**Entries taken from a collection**
end Settled

/-! ### The command -/

section Command

variable {s : State} {p : Nat}

theorem State.takeOther_settings (h : p ≠ s.position) : (s.takeOther p).settings = s.settings := by
  rw [State.takeOther_eq h]
  rfl

/-- A SETTLEMENT from another position is heard, and its entries are applied with the own grace setting (R153). -/
theorem exec_receiveSettlement_eq {id lane : Byte} {part : BitVec 4} {final : Bool} {es : List SettledEntry}
    (h : s.incoming = some (p, .settlement id lane part final es)) (hp : p ≠ s.position) :
    exec .receiveSettlement s = .next ((s.takeOther p).withCarried (applySettlement s.settings.grace es s.carried)) := by
  have hcarried : (s.takeOther p).carried = s.carried := (State.takeOther_other_frame hp).blocks .carried (by decide)
  change execReceiveSettlement s = _
  simp only [execReceiveSettlement, h, State.takeOther_settings hp, hcarried]

end Command

/-- Settles O56: the notice is heard as any other, and each kind of entry is its own operation on the carried-in list. -/
theorem settlementsHeard : Obligations.SettlementsHeard := by
  unfold Obligations.SettlementsHeard
  refine ⟨fun s p id lane part final es hincoming hp => ?heard, fun grace l e hl => ⟨applySettled_other, fun hkind x => ?turnback,
    fun hkind held => ?held, fun hkind fresh room => ?room, fun hkind fresh full out hout hfirst => ?full⟩⟩
  case heard =>
    exact ⟨_, exec_receiveSettlement_eq hincoming hp,
      (State.takeOther_other_frame hp).then (State.withCarried_frame _ _) (by simp) (by simp), State.takeOther_line hp, rfl⟩
  case turnback => rw [applySettled_turnback hkind, List.mem_filter, decide_eq_true_eq]
  case held =>
    rw [applySettled_carriedIn hkind]
    exact mem_carryIn_held held
  case room => rw [applySettled_carriedIn hkind, carryIn_room fresh room]
  case full =>
    rw [applySettled_carriedIn hkind]
    exact mem_carryIn_full hl fresh full hout (pickBest_leastGrace hout hfirst)

end Sys2Proof.Machine
end

section
/-! SUPPORT. Every command moves only the blocks of `mayChange`, taken from what each command leaves unchanged. -/

namespace Sys2Proof.Machine

theorem Moves.mono {bs cs : List Block} {c : Instr} {s : State} (h : Moves bs c s) (sub : bs ⊆ cs) : Moves cs c s := by
  obtain ⟨t, hexec, hframe⟩ := h
  exact ⟨t, hexec, hframe.mono sub⟩

theorem moves_mayChange (c : Instr) (s : State) : Moves (mayChange c) c s := by
  cases c with
  | powerOnReset => exact (exec_powerOnReset_moves s).mono (by decide)
  | serviceReset => exact (exec_serviceReset_moves s).mono (by decide)
  | resetEnd => exact exec_resetEnd_moves s
  | strapsSample p r => exact exec_strapsSample_moves s p r
  | configTransferComplete w b => exact exec_configTransferComplete_moves s w b
  | configNoResponse k => exact exec_configNoResponse_moves s k
  | supplyHold w => exact exec_supplyHold_moves s w
  | holdResume => exact exec_holdResume_moves s
  | listeningExpiry => exact exec_listeningExpiry_moves s
  | frameStart view => exact exec_frameStart_moves s view
  | markSend => exact exec_markSend_moves s
  | markAbandon => exact exec_markAbandon_moves s
  | breakReleaseTimeout => exact exec_breakReleaseTimeout_moves s
  | transmitWindowEnd => exact exec_transmitWindowEnd_moves s
  | slotEnd j w e x y => exact exec_slotEnd_moves s j w e x y
  | coilCheck w e => exact exec_coilCheck_moves s w e
  | recordFade x => exact exec_recordFade_moves s x
  | recordAgeFree => exact exec_recordAgeFree_moves s
  | strayMark => exact exec_strayMark_moves s
  | filterTick i o a k order => exact exec_filterTick_moves s i o a k order
  | beamStuck => exact exec_beamStuck_moves s
  | breakRecognized l => exact exec_breakRecognized_moves s l
  | quietEnd => exact exec_quietEnd_moves s
  | framingError l => exact exec_framingError_moves s l
  | receiverIdleTimeout => exact exec_receiverIdleTimeout_moves s
  | noticeStart => exact exec_noticeStart_moves s
  | collision b => exact exec_collision_moves s b
  | noticeSent => exact exec_noticeSent_moves s
  | noticeInvalid => exact (exec_noticeInvalid_moves s).mono (by decide)
  | receiveCadence => exact exec_receiveCadence_moves s
  | receiveStatus => exact exec_receiveStatus_moves s
  | receiveCall => exact exec_receiveCall_moves s
  | receiveEvidence => exact exec_receiveEvidence_moves s
  | evidenceDeadline x => exact exec_evidenceDeadline_moves s x
  | receiveVerdict => exact exec_receiveVerdict_moves s
  | holdExpiry x => exact exec_holdExpiry_moves s x
  | receiveSettlement => exact exec_receiveSettlement_moves s
  | receiveAlarm => exact exec_receiveAlarm_moves s
  | receiveAck => exact exec_receiveAck_moves s
  | receiveJournalCall => exact exec_receiveJournalCall_moves s
  | receiveJournal => exact exec_receiveJournal_moves s
  | neighbourAbsent => exact exec_neighbourAbsent_moves s
  | lineSilent => exact exec_lineSilent_moves s
  | clashClear => exact exec_clashClear_moves s
  | claimExpiry => exact exec_claimExpiry_moves s
  | carriedInExpiry => exact exec_carriedInExpiry_moves s
  | characterReceived w v k => exact (exec_characterReceived_moves s w v k).mono (by simp [mayChange])

end Sys2Proof.Machine
end

section
/-! CERTIFICATE. Every step keeps the alarm unit sound (R159, R173, R174): the works that reach it are a frame start, a settlement, a
change of the latch, an acknowledge, the answer to a JOURNAL CALL and the resets. -/

namespace Sys2Proof.Machine

/-! ### The works that reach the alarm unit -/

/-- Work that leaves the alarm unit alone keeps it sound. -/
theorem SameBut.alarm_sound {s t : State} {bs : List Block} (h : SameBut s bs t) (hb : .alarm ∉ bs) (hs : s.alarm.Sound) :
    t.alarm.Sound := by
  rwa [h.blocks .alarm hb]

/-- The alarm unit after a frame start: its journal is one frame older (R173). -/
def AlarmUnit.aged (a : AlarmUnit) : AlarmUnit := { a with journal := ageJournal a.journal }

section Cadence

variable (s : State)

theorem State.joinAt_alarm (n : BitVec 16) (off : Nat) (adopted : Bool) : (s.joinAt n off adopted).alarm = s.alarm.aged := by
  simp only [State.joinAt]
  split <;> simp [State.raiseRequest, AlarmUnit.aged]

theorem State.numberChanged_alarm : s.numberChanged.alarm = s.alarm := s.numberChanged_frame.blocks .alarm (by decide)

theorem State.phaseAction_alarm (b : PendingBreak) (n m : BitVec 16) (d : Byte) (e dd : Int) :
    (s.phaseAction b n m d e dd).alarm = s.alarm ∨ (s.phaseAction b n m d e dd).alarm = s.alarm.aged := by
  unfold State.phaseAction
  dsimp only
  split_ifs
  · exact .inl rfl
  · exact .inr (State.frameStartEvent_alarm _ _ _ _ _ _)
  · exact .inl rfl
  · exact .inl rfl
  · exact .inr (State.frameStartEvent_alarm _ _ _ _ _ _)

theorem State.judgeCadence_alarm (b : PendingBreak) (n : BitVec 16) (d : Byte) :
    (s.judgeCadence b n d).alarm = s.alarm ∨ (s.judgeCadence b n d).alarm = s.alarm.aged := by
  have hphase := State.phaseAction_alarm (s.withCadence { s.cadence with lastQualifying := some s.freeRun, selfLed := false })
    b n (ownNumber b (breakError b d)) d (breakError b d) (phaseOffset (breakError b d))
  unfold State.judgeCadence
  dsimp only
  split_ifs
  · exact hphase
  · rwa [State.numberChanged_alarm]
  · exact .inl rfl

theorem State.adoptListening_alarm (b : PendingBreak) (n : BitVec 16) (d : Byte) :
    (s.adoptListening b n d).alarm = s.alarm.aged := by
  unfold State.adoptListening
  dsimp only
  rw [State.joinAt_alarm]
  split_ifs
  · rfl
  · rw [State.numberChanged_alarm]
    rfl

/-- A CADENCE begins at most one frame 0, and so ages the journal at most once. -/
theorem State.hearCadence_alarm (n : BitVec 16) (d : Byte) :
    (s.hearCadence n d).alarm = s.alarm ∨ (s.hearCadence n d).alarm = s.alarm.aged := by
  unfold State.hearCadence
  split
  · exact .inr (s.adoptListening_alarm _ _ _)
  · exact s.dropBreak.judgeCadence_alarm _ _ _
  · exact .inl rfl

end Cadence

section Works

variable {s : State} (h : s.alarm.Sound)
include h

/-- Of an opening only a settlement that makes room, or that ends it at once, reaches the alarm unit (R128, R129). -/
theorem State.enterWeighed_sound (ties : Ties) (w : Adjudication) : (s.enterWeighed ties w).alarm.Sound := by
  unfold State.enterWeighed
  split_ifs
  · exact h
  · split
    · exact State.settle_sound ((s.withList_frame _).alarm_sound (by decide) h) _ _
    · exact State.settle_sound h _ _

theorem State.openAdjudication_sound (ties : Ties) (t : Trigger) (d : Direction) (a b : Stamp) :
    (s.openAdjudication ties t d a b).alarm.Sound := by
  unfold State.openAdjudication
  dsimp only
  split_ifs
  · exact h
  · refine (State.finishOffers_frame _ _).alarm_sound (by decide) ?_
    unfold State.weighNew
    dsimp only
    split_ifs
    · exact h
    · refine State.enterWeighed_sound ?_ _ _
      exact (State.giveVerdict_frame _ _ _).alarm_sound (by decide) h
  · refine (State.finishOffers_frame _ _).alarm_sound (by decide) ?_
    exact (State.callPartner_frame _ _).alarm_sound (by decide) h

theorem State.takePassage_sound (c : Option Completed) : (s.takePassage c).alarm.Sound := by
  unfold State.takePassage
  split
  · split_ifs
    · exact State.openAdjudication_sound h _ _ _ _ _
    · exact h
  · exact h

theorem State.takeClear_sound (entered : Bool) : (s.takeClear entered).alarm.Sound := by
  unfold State.takeClear
  split_ifs
  · exact State.returnToClear_sound h
  · exact h

theorem State.keyToAck_sound : s.keyToAck.alarm.Sound := by
  have hack := State.acknowledge_sound h
  unfold State.keyToAck
  split_ifs
  · exact (State.offer_frame _ _).alarm_sound (by decide) hack
  · exact hack

/-- Of the staff key only the movement into ACK reaches the alarm unit (R162, R182). -/
theorem State.sampleKey_sound (raw : Option KeyPosition) : (s.sampleKey raw).alarm.Sound := by
  unfold State.sampleKey
  split_ifs
  · unfold State.nextKey
    split
    · exact h
    · split_ifs
      · exact h
      · refine (State.keyRequest_frame _ _ _).alarm_sound (by decide) ?_
        split_ifs
        · exact State.keyToAck_sound (s := s.withStartup _) h
        · exact h
      · exact h
  · unfold State.firstKey
    dsimp only
    split_ifs <;> exact h
  · exact h

theorem State.keyAt_sound (place now : KeyPlace) (raw : Option KeyPosition) : (s.keyAt place now raw).alarm.Sound := by
  unfold State.keyAt
  split_ifs
  · exact State.sampleKey_sound h raw
  · exact h

theorem State.takeLaneEvent_sound (ev : LaneEvent) (order : TickOrder) (raw : Option KeyPosition) :
    (s.takeLaneEvent ev order raw).alarm.Sound := by
  unfold State.takeLaneEvent
  split_ifs
  · exact State.takePassage_sound (State.keyAt_sound (State.takeClear_sound h _) _ _ _) _
  · exact State.takeClear_sound (State.keyAt_sound (State.takePassage_sound h _) _ _ _) _

theorem State.sampleInputs_sound (i o : Bool) (order : TickOrder) (raw : Option KeyPosition) :
    (s.sampleInputs i o order raw).alarm.Sound := by
  refine State.keyAt_sound (State.takeLaneEvent_sound ?_ _ _ _) _ _ _
  exact (State.withLane_frame _ _).alarm_sound (by decide) (State.keyAt_sound h _ _ _)

theorem State.hearCadence_sound (n : BitVec 16) (d : Byte) : (s.hearCadence n d).alarm.Sound := by
  obtain heq | heq := s.hearCadence_alarm n d <;> rw [heq]
  · exact h
  · exact ageJournal_sound h

end Works

/-! ### The commands -/

/-- The command answers a next state whose alarm unit is sound. -/
def LandsAlarmSound (c : Instr) (s : State) : Prop := ∃ t, exec c s = .next t ∧ t.alarm.Sound

section Commands

variable {s : State} (h : s.alarm.Sound)
include h

/-- A command that does not reach the alarm unit. -/
theorem lands_alarm_sound_of_mayChange {c : Instr} (hc : .alarm ∉ mayChange c) : LandsAlarmSound c s := by
  obtain ⟨t, hexec, hframe⟩ := moves_mayChange c s
  exact ⟨t, hexec, hframe.alarm_sound hc h⟩

/-- A service reset keeps the journal, and nothing else of the alarm unit (R175). -/
theorem exec_serviceReset_lands_alarm_sound : LandsAlarmSound .serviceReset s :=
  ⟨_, rfl, fun _ => ⟨rfl, rfl⟩, h.entries, h.journal, Nat.zero_le _⟩

theorem exec_listeningExpiry_lands_alarm_sound : LandsAlarmSound .listeningExpiry s := by
  refine ⟨_, rfl, ?_⟩
  dsimp only
  split_ifs
  · rw [State.joinAt_alarm]
    exact ageJournal_sound ((s.toTick_frame _).alarm_sound (by decide) h)
  · exact h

**Problem details**
Each line in the entries above, starting at the line with "section Cadence" and ending at the line with "theorem State.numberChanged_alarm : s.numberChanged.alarm", is to be printed exactly, and only those lines.

**Response below**
section Cadence

variable (s : State)

theorem State.joinAt_alarm (n : BitVec 16) (off : Nat) (adopted : Bool) : (s.joinAt n off adopted).alarm = s.alarm.aged := by
  simp only [State.joinAt]
  split <;> simp [State.raiseRequest, AlarmUnit.aged]

theorem State.numberChanged_alarm : s.numberChanged.alarm = s.alarm := s.numberChanged_frame.blocks .alarm (by decide)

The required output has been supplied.